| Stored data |
..........

-- ==== Sys2Proof/Tests/Slice0.lean ====
section
/-!
SUPPORT. Sys2Proof/Tests/Slice0.lean: for each statement with hypotheses, states and operands of one small world that meet them all
(witness_...); words written out from the spec's encodings and what they decode to; terms that well-formedness refuses; and a few
results, each of one instruction, that the spec's examples give or that are worked by hand from its rules (test_...).
-/

set_option Elab.async false

namespace Sys2Proof.Tests

open Sys2Proof.Machine

/-! ### A small world -/

/-- Memory from 64-bit words by address. -/
def memOf (ws : List (Nat × Nat)) : List Host.Cell := ws.foldl (fun m w => Mem.putN m w.1 w.2 8) []

/-- The words of a descriptor from the encoding of R238: class, EFMT, W, rank, binding, shape, tile, table, word 6. -/
def descWords (a cls efmt rank bnd bdim s0 s1 t0 t1 tab w6 : Nat) : AMap W64 :=
  [(a, BitVec.ofNat 64 (2 ^ 63 + cls * 2 ^ 60 + efmt * 2 ^ 55 + 2 ^ 54 + (rank - 1) * 2 ^ 52 + bnd * 2 ^ 51 + bdim * 2 ^ 49)),
   (a + 8, BitVec.ofNat 64 (s0 + s1 * 2 ^ 32)), (a + 16, BitVec.ofNat 64 (1 + 2 ^ 32)),
   (a + 24, BitVec.ofNat 64 (t0 - 1 + (t1 - 1) * 2 ^ 16)), (a + 32, BitVec.ofNat 64 tab),
   (a + 40, BitVec.ofNat 64 ((s0 + t0 - 1) / t0 * ((s1 + t1 - 1) / t1))), (a + 48, BitVec.ofNat 64 w6)]

/-- Seven tensors at 0x1000, which the layout units of die 0 hold: f32 of 64; f32 of 32 by 4, bound; a FILT bank of 8 words; a log of a
page; host-shared f32; n64 of 8,192; n8 of 64.  Their tiles are the pages 2 to 8. -/
def lu0 : AMap W64 :=
  descWords 0x1080 0 0 1 0 0 64 1 64 1 0x8000 0 ++ descWords 0x1100 0 0 2 1 1 32 4 32 4 0x8010 0
    ++ descWords 0x1180 1 24 1 0 0 8 1 8 1 0x8020 0x3000 ++ descWords 0x1200 2 10 1 0 0 16384 1 16384 1 0x8030 0x3800
    ++ descWords 0x1280 3 0 1 0 0 64 1 64 1 0x8040 0 ++ descWords 0x1300 0 12 1 0 0 8192 1 8192 1 0x8050 0
    ++ descWords 0x1380 0 8 1 0 0 64 1 64 1 0x8060 0 ++ (List.range 7).map (fun i => (0x8000 + 16 * i, BitVec.ofNat 64 (2 ^ 63 + i + 2)))

/-- One bundle of code at offset 32: ADDI s1, s1, 7 in four slots; a bank; the last entry of a segment table of 8. -/
def mem0 : List Host.Cell := memOf [(0x4420, 0x20982107), (0x4428, 0x8000000000000000), (0x3020, 2 ^ 63), (0x5038, 2 ^ 63 + 5 * 2 ^ 32 + 0xABC)]

def launch0 : Launch :=
  { Launch.none with img := 0x4000, codeSize := 0x100, tab := 0x1000, tabLen := 8, segTab := 0x5000, segLen := 8, semBase := 16, semCnt := 4, n := 1, need := 1,
                     running := true }

def inst0 : Inst := { Inst.none with launch := 1, placed := true, need := 1 }

/-- Registers with something in each: 4 in c1, 3 in s1 and s2, 5 in a1. -/
def files0 : Files :=
  { Files.empty with
    c := [(1, ⟨true, 4⟩), (15, ⟨true, 8⟩)], a := [(1, ⟨true, 1 <<< 48⟩)], s := [(1, ⟨true, 6⟩), (2, ⟨true, 4⟩)],
    e := [], x := [(1, ⟨true, 7⟩)], p := [(1, ⟨true, 1⟩), (2, ⟨true, 0⟩)], v := [(1, ⟨true, 0, 5, []⟩)], w := [(1, ⟨true, 0, 6, []⟩)],
    m := [], t := [(1, ⟨true, 0, 9, []⟩)], k := [(1, { Iter.invalid with valid := true, handle := 1 })] }

def ctx0 : Ctx := { Ctx.free with st := .active, launch := 1, inst := 1, atLaunch := true, files := files0 }

/-- The state with context 0 of core 0 as `c`, in the small world. -/
def world (c : Ctx) : State :=
  { State.reset with mem := mem0, mp := { MemPath.empty with lu := lu0 }, ctxs := [(0, c)],
                     dist := { Dist.empty with launches := [(1, launch0)], insts := [(1, inst0)] } }

/-- The state that a meaning answers, and that it answers it with `v`. -/
def after {α : Type} (m : M α) (s : State) : State := match m s with | .ok (_, t) => t | .error _ => s
theorem ok_after {α : Type} [DecidableEq α] {m : M α} {s : State} {v : α}
    (h : (match m s with | .ok (x, _) => decide (x = v) | .error _ => false) = true) : m s = .ok (v, after m s) := by
  unfold after
  cases hm : m s with
  | error e => simp [hm] at h
  | ok r => simp only [hm, decide_eq_true_eq] at h; subst h; rfl
/-- The same for a meaning that itself answers a value or a fault. -/
theorem ok_after' {α ε : Type} [DecidableEq α] {m : M (Except ε α)} {s : State} {v : α}
    (h : (match m s with | .ok (.ok x, _) => decide (x = v) | _ => false) = true) : m s = .ok (.ok v, after m s) := by
  unfold after
  cases hm : m s with
  | error e => simp [hm] at h
  | ok r =>
    obtain ⟨x, t⟩ := r
    cases x with
    | error e => simp [hm] at h
    | ok x => simp only [hm, decide_eq_true_eq] at h; subst h; rfl
theorem ok_of {α ε : Type} [DecidableEq α] {x : Except ε α} {v : α}
    (h : (match x with | .ok r => decide (r = v) | .error _ => false) = true) : x = .ok v := by
  cases x with
  | error e => cases h
  | ok r => simpa using h

/-- A meaning that answers none and changes what the layout units hold alone. -/
theorem ok_none {α : Type} {m : M (Option α)} {s : State}
    (h : (match m s with | .ok (none, u) => decide (u = s.withLu u.mp.lu) | _ => false) = true) : ∃ lu, m s = .ok (none, s.withLu lu) := by
  cases hm : m s with
  | error e => simp [hm] at h
  | ok r =>
    obtain ⟨x, u⟩ := r
    cases x with
    | none => simp only [hm, decide_eq_true_eq] at h; exact ⟨u.mp.lu, by rw [← h]⟩
    | some x => simp [hm] at h
/-- A meaning that answers, whatever its answer. -/
theorem ok_any {α ε : Type} {x : Except ε α} (h : (match x with | .ok _ => true | .error _ => false) = true) : ∃ v, x = .ok v := by
  cases x with
  | error e => cases h
  | ok r => exact ⟨r, rfl⟩

/-- A filled entry of a load queue. -/
def entry {w : Nat} (v : BitVec w) : QEnt w := { QEnt.fresh 9 1 false 0 0 with data := some v }

def q0 : Queues := ⟨[entry 3], [entry 3], [entry 3], List.replicate 8 (entry 3)⟩
/-- Coordinate 0 of a tensor. -/
def zeroC : Coord := ⟨0, 0, 0, 0⟩
/-- Address `a` of the cluster scratchpad as a command's side. -/
def scr (a : Nat) : W64 := BitVec.ofNat 64 (0xFFFF * 2 ^ 48 + a)
/-- The small world without the entry of tensor `n`'s page, or with another entry there. -/
def worldEntry (c : Ctx) (n : Nat) (w : W64) : State :=
  { world c with mp := { MemPath.empty with lu := (0x7FF0 + 16 * n, w) :: lu0 } }

/-! ### Witnesses: scalar and joiner forms -/

/-! ### Witnesses: each statement's hypotheses are met -/

theorem room0 {v : Saved} : ctx0.Room v := .inr (.inr (by decide))

theorem witness_ScalarTwoSourceForms : (world ctx0).cur.sq.region = none ∧ (world ctx0).cur.PopsS [1, 2] 0 ctx0 ∧ ctx0.HoldsS 0 1 6
    ∧ ctx0.HoldsS 0 2 4 ∧ ctx0.Room (ctx0.savedS 3) := ⟨rfl, ⟨rfl, rfl⟩, rfl, rfl, room0⟩

/-- The same with register 31 as a source: the entry popped. -/
def popped0 : Ctx := { ctx0 with queues := q0 }
theorem witness_ScalarTwoSourceForms_pop : (world popped0).cur.PopsS [31, 2] 3 { popped0 with queues := { q0 with qs := [] } }
    ∧ ({ popped0 with queues := { q0 with qs := [] } } : Ctx).HoldsS 3 31 3 :=
  ⟨⟨entry 3, [], ⟨[], [], rfl, by simp, rfl, rfl, by decide, by decide, by decide, rfl⟩, rfl, rfl⟩, rfl⟩

def ctxDiv : Ctx := { ctx0 with files := { files0 with s := [(1, ⟨true, 1 <<< 63⟩), (2, ⟨true, -1⟩), (3, ⟨true, 0⟩)] } }
theorem witness_DivisionCorners : (world ctxDiv).cur.PopsS [1, 3] 0 ctxDiv ∧ ctxDiv.HoldsS 0 1 (1 <<< 63) ∧ ctxDiv.HoldsS 0 3 0
    ∧ ctxDiv.HoldsS 0 2 (-1) ∧ (1 <<< 63 : W64).toInt = -2 ^ 63 ∧ ctxDiv.Room (ctxDiv.savedS 4) :=
  ⟨⟨rfl, rfl⟩, rfl, rfl, rfl, by decide, .inr (.inr (by decide))⟩

theorem witness_BitFieldForms : (2 : BitVec 5) ≠ 31 ∧ (world ctx0).cur.PopsS [1, 2] 0 ctx0 ∧ ctx0.regS (2 : BitVec 5).toNat = ⟨true, 4⟩
    ∧ ctx0.Room (ctx0.savedS 2) := ⟨by decide, ⟨rfl, rfl⟩, rfl, room0⟩

theorem witness_ScalarOneSourceFormsAndMoves : (world ctx0).cur.PopsS [1] 0 ctx0 ∧ ctx0.HoldsS 0 1 6 ∧ ctx0.Room (ctx0.savedS 3)
    ∧ (world ctx0).cur.HoldsP ((1 : BitVec 3).setWidth 4) true ∧ (2 : BitVec 5) ≠ 31 ∧ ctx0.regS 2 = ⟨true, 4⟩ :=
  ⟨⟨rfl, rfl⟩, rfl, room0, rfl, by decide, rfl⟩

theorem witness_ComparesAndPredicateLogic : (world ctx0).cur.PopsS [1, 2] 0 ctx0 ∧ ctx0.HoldsS 0 1 6 ∧ ctx0.HoldsS 0 2 4
    ∧ ctx0.Room ctx0.savedP ∧ ctx0.HoldsP 1 true ∧ ctx0.HoldsP 2 false := ⟨⟨rfl, rfl⟩, rfl, rfl, room0, rfl, rfl⟩

/-- A context in a masked region under a lift of four examples, with the registers 2 tagged. -/
def lift0 : LiftEnt := ⟨4, 0x20, 0⟩
def files1 : Files := { files0 with v := [(1, ⟨true, 0, 5, []⟩), (2, ⟨true, 1, 1, [2, 3, 4]⟩)], m := [(2, ⟨true, 1, 1, [0, 1, 0]⟩)] }
def ctxLift : Ctx := { ctx0 with files := files1, sq := { Seqr.zero with pc := 16, after := 32, lifts := [lift0] } }
def ctxRegion : Ctx := { ctxLift with sq := { ctxLift.sq with region := some ⟨false, 5⟩ } }
theorem witness_ScalarFormsStop : (world ctxRegion).cur.sq.region ≠ none ∧ (Instr.add 1 2 3).lane = some .S
    ∧ (Instr.mark 3).lane = some .C ∧ (Instr.jpm 1 2).lane = some .J := ⟨by decide, rfl, rfl, rfl⟩
/-- A LIFT.R of a count that is too great, in the region: lift faults 1 and 2, of which 1 is reported. -/
theorem witness_ScalarFormsStop_lift : (world ctxRegion).cur.overflows (.liftR 3 1) = false
    ∧ (world { ctxRegion with files := { files1 with c := [(1, ⟨true, 65⟩)] } }).cur.overflows (.liftR 1 1) = true := by decide
theorem witness_ScalarFormsStop_invalid : (world ctx0).cur.sq.region = none ∧ (3 : BitVec 5) ≠ 31 ∧ (ctx0.regS 3).valid = false
    ∧ (ctx0.regC 3).valid = false ∧ (Ctx.free.regC 15).valid = false ∧ ctx0.queues.qs = [] ∧ (31 : BitVec 5) ∈ [31, 2] :=
  ⟨rfl, by decide, rfl, rfl, rfl, rfl, by decide⟩
theorem witness_ScalarFormsStop_forms : (ctx0.pred 9).valid = false ∧ (ctx0.pred 1).valid = true ∧ (ctx0.regA 9).valid = false
    ∧ (ctx0.regE 9).valid = false ∧ (ctx0.regX 5).valid = false ∧ (ctx0.regL (jLane 3) 9).valid = false
    ∧ (ctx0.regL (jLane 4) 9).valid = false ∧ (9 : BitVec 5) ≠ 31 := by decide

theorem witness_JoinerForms : (world ctx0).cur.PopsJ 2 1 0 ctx0 ∧ ctx0.HoldsJ 2 0 1 6 ∧ ctx0.Room (ctx0.savedJ 0 1)
    ∧ (world ctx0).cur.PopsJ 0 1 0 ctx0 ∧ ctx0.HoldsJ 0 0 1 4 := ⟨⟨rfl, rfl⟩, rfl, room0, ⟨rfl, rfl⟩, ⟨4, rfl, rfl⟩⟩
theorem witness_JoinerForms_lanes : ctx0.PopsV (jLane 3) [1] TReg.invalid ctx0 ∧ ctx0.HoldsV (jLane 3) TReg.invalid 1 ⟨true, 0, 5, []⟩
    ∧ ctx0.Room (ctx0.savedL (jLane 4) 2) ∧ (ctx0.putL (jLane 4) 2 ⟨true, 0, 5, []⟩).Fits (⟨true, 0, 5, []⟩ : TReg 1024)
    ∧ ctxLift.HoldsV .v TReg.invalid 2 ⟨true, 1, 1, [2, 3, 4]⟩ ∧ (3 : BitVec 6).toNat < exCount ctxLift.sq.lifts 1
    ∧ ctx0.HoldsM ((1 : BitVec 5).setWidth 3) (ctx0.mask 1) ∧ (ctx0.mask 1).tag = 0 :=
  ⟨⟨rfl, rfl⟩, ⟨rfl, rfl⟩, room0, .inl rfl, ⟨rfl, rfl⟩, by decide, ⟨rfl, rfl⟩, rfl⟩

/-! ### Witnesses: vector forms -/

def z5 : TReg 1024 := ⟨true, 0, 5, []⟩
def all : TReg 128 := ctx0.mask 0

/-- The premises of `VFormIs`, which every statement of the V and W lanes shares: untagged, popping, and under a lift. -/
theorem witness_VFormIs : (world ctx0).cur.Sources .v [1] 0 [z5] all ctx0 ∧ (world ctx0).cur.Sources .v [1, 1] 0 [z5, z5] all ctx0
    ∧ (1 : BitVec 5) ≠ 31 ∧ (ctx0.regL .v 1).valid = true ∧ exCount ctx0.sq.lifts (ctx0.resultTag [z5, z5] all z5 true) ≤ 129
    ∧ ctx0.Room (ctx0.savedL .v 2) ∧ ∀ f, (ctx0.putL .v 2 (ctx0.widened 0 TReg.invalid f)).Fits (ctx0.widened 0 TReg.invalid f) :=
  ⟨⟨TReg.invalid, ⟨rfl, rfl⟩, rfl, by simp; exact ⟨rfl, rfl⟩, rfl, rfl⟩, ⟨TReg.invalid, ⟨rfl, rfl⟩, rfl, by simp; exact ⟨rfl, rfl⟩, rfl, rfl⟩,
    by decide, rfl, by decide, room0, fun _ => .inl rfl⟩
/-- The same under a lift of four examples, in a region whose example 1 is inactive: the copies fit. -/
def z4 : TReg 1024 := ⟨true, 1, 1, [2, 3, 4]⟩
theorem witness_VFormIs_lift : (world ctxRegion).cur.Sources .v [2] 0 [z4] (ctxRegion.mask 0) ctxRegion
    ∧ exCount ctxRegion.sq.lifts (ctxRegion.resultTag [z4] all z5 true) = 4 ∧ ctxRegion.Room (ctxRegion.savedL .v 3)
    ∧ (ctxRegion.putL .v 3 (ctxRegion.widened 1 TReg.invalid fun e => z4.at' ctxRegion.sq.lifts 1 e)).Fits
        (ctxRegion.widened 1 TReg.invalid fun e => z4.at' ctxRegion.sq.lifts 1 e) :=
  ⟨⟨TReg.invalid, ⟨rfl, rfl⟩, rfl, by simp; exact ⟨rfl, rfl⟩, rfl, rfl⟩, by decide, .inr (.inr (by decide)), .inr (by decide)⟩
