-- ==== Sys2Proof/Machine/Bits.lean ====
section
/-! DEFINITION. Bit fields, byte orders, saturating counts, two's complement and the two cyclic redundancy
checks: the helpers every block uses. -/

namespace Sys2Proof.Machine

/-- The `n` bits of `w` from bit `lo`. -/
def bits (w lo n : Nat) : Nat := w / 2 ^ lo % 2 ^ n

/-- Bit `i` of `w`. -/
def bitAt (w i : Nat) : Bool := w / 2 ^ i % 2 == 1

/-- A flag at bit `i`. -/
def flagAt (b : Bool) (i : Nat) : Nat := if b then 2 ^ i else 0

/-- A saturating increment: the count stops at `m` (R450). -/
def satInc (m n : Nat) : Nat := if n < m then n + 1 else n

/-- A saturating value. -/
def sat (m n : Nat) : Nat := if n < m then n else m

/-- An increment wrapping modulo 2^w (R450). -/
def wrapInc (w n : Nat) : Nat := (n + 1) % 2 ^ w

/-- The two's complement code of `i` in `w` bits. -/
def twos (w : Nat) (i : Int) : Nat := (i % (2 ^ w : Nat)).toNat

/-- The value of a two's complement code of `w` bits. -/
def signed (w n : Nat) : Int := if n < 2 ^ (w - 1) then (n : Int) else (n : Int) - (2 ^ w : Nat)

/-- A value held within limits. -/
def clampInt (lo hi i : Int) : Int := if i < lo then lo else if hi < i then hi else i

/-- A value held within limits. -/
def clampNat (lo hi n : Nat) : Nat := if n < lo then lo else if hi < n then hi else n

/-- The `n` little-endian bytes of `v` (R8). -/
def leBytes : Nat → Nat → List Byte
  | 0, _ => []
  | n + 1, v => BitVec.ofNat 8 v :: leBytes n (v / 256)

/-- The number little-endian bytes spell (R8). -/
def leNat : List Byte → Nat
  | [] => 0
  | b :: r => b.toNat + 256 * leNat r

/-- The `n` big-endian bytes of `v`: the order of the named standards (R8). -/
def beBytes (n v : Nat) : List Byte := (leBytes n v).reverse

/-- The number big-endian bytes spell. -/
def beNat (b : List Byte) : Nat := leNat b.reverse

/-- `n` bytes from offset `a` of a byte string. -/
def slice (b : List Byte) (a n : Nat) : List Byte := (b.drop a).take n

/-- The little-endian field of `n` bytes at offset `a`. -/
def leAt (b : List Byte) (a n : Nat) : Nat := leNat (slice b a n)

/-- `n` zero bytes. -/
def zeros (n : Nat) : List Byte := List.replicate n 0

/-- A byte string brought to exactly `n` bytes with zero bytes. -/
def padTo (n : Nat) (b : List Byte) : List Byte := (b ++ zeros n).take n

/-- Every byte is zero. -/
def allZero (b : List Byte) : Bool := b.all (fun x => x == 0)

/-- One byte into CRC-16 with polynomial 0x1021, no reflection (R446). -/
def crc16Step : Nat → Nat → Nat
  | 0, c => c
  | n + 1, c => crc16Step n (if bitAt c 15 then ((c * 2) % 65536) ^^^ 0x1021 else (c * 2) % 65536)

/-- CRC-16 of R446: initial value 0xFFFF, no final XOR. -/
def crc16 (b : List Byte) : Nat := b.foldl (fun c x => crc16Step 8 (c ^^^ (x.toNat * 256))) 0xFFFF

/-- One byte into the reflected CRC-32 with polynomial 0xEDB88320. -/
def crc32Step : Nat → Nat → Nat
  | 0, c => c
  | n + 1, c => crc32Step n (if bitAt c 0 then (c / 2) ^^^ 0xEDB88320 else c / 2)

/-- CRC-32 of R112: initial value and final XOR 0xFFFFFFFF. -/
def crc32 (b : List Byte) : Nat :=
  (b.foldl (fun c x => crc32Step 8 (c ^^^ x.toNat)) 0xFFFFFFFF) ^^^ 0xFFFFFFFF

end Sys2Proof.Machine
end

..........

| Problem to solve |
Extract the lines above, from the first one through the one containing "SUPPORT. Sys2Proof/Tests/Slice0.lean: for", and return only those, unchanged.

| Finished task |
-- ==== Sys2Proof/Tests/Slice0.lean ====
section
/-!
SUPPORT. Sys2Proof/Tests/Slice0.lean: for each statement with hypotheses, states and operands of one small world that meet them all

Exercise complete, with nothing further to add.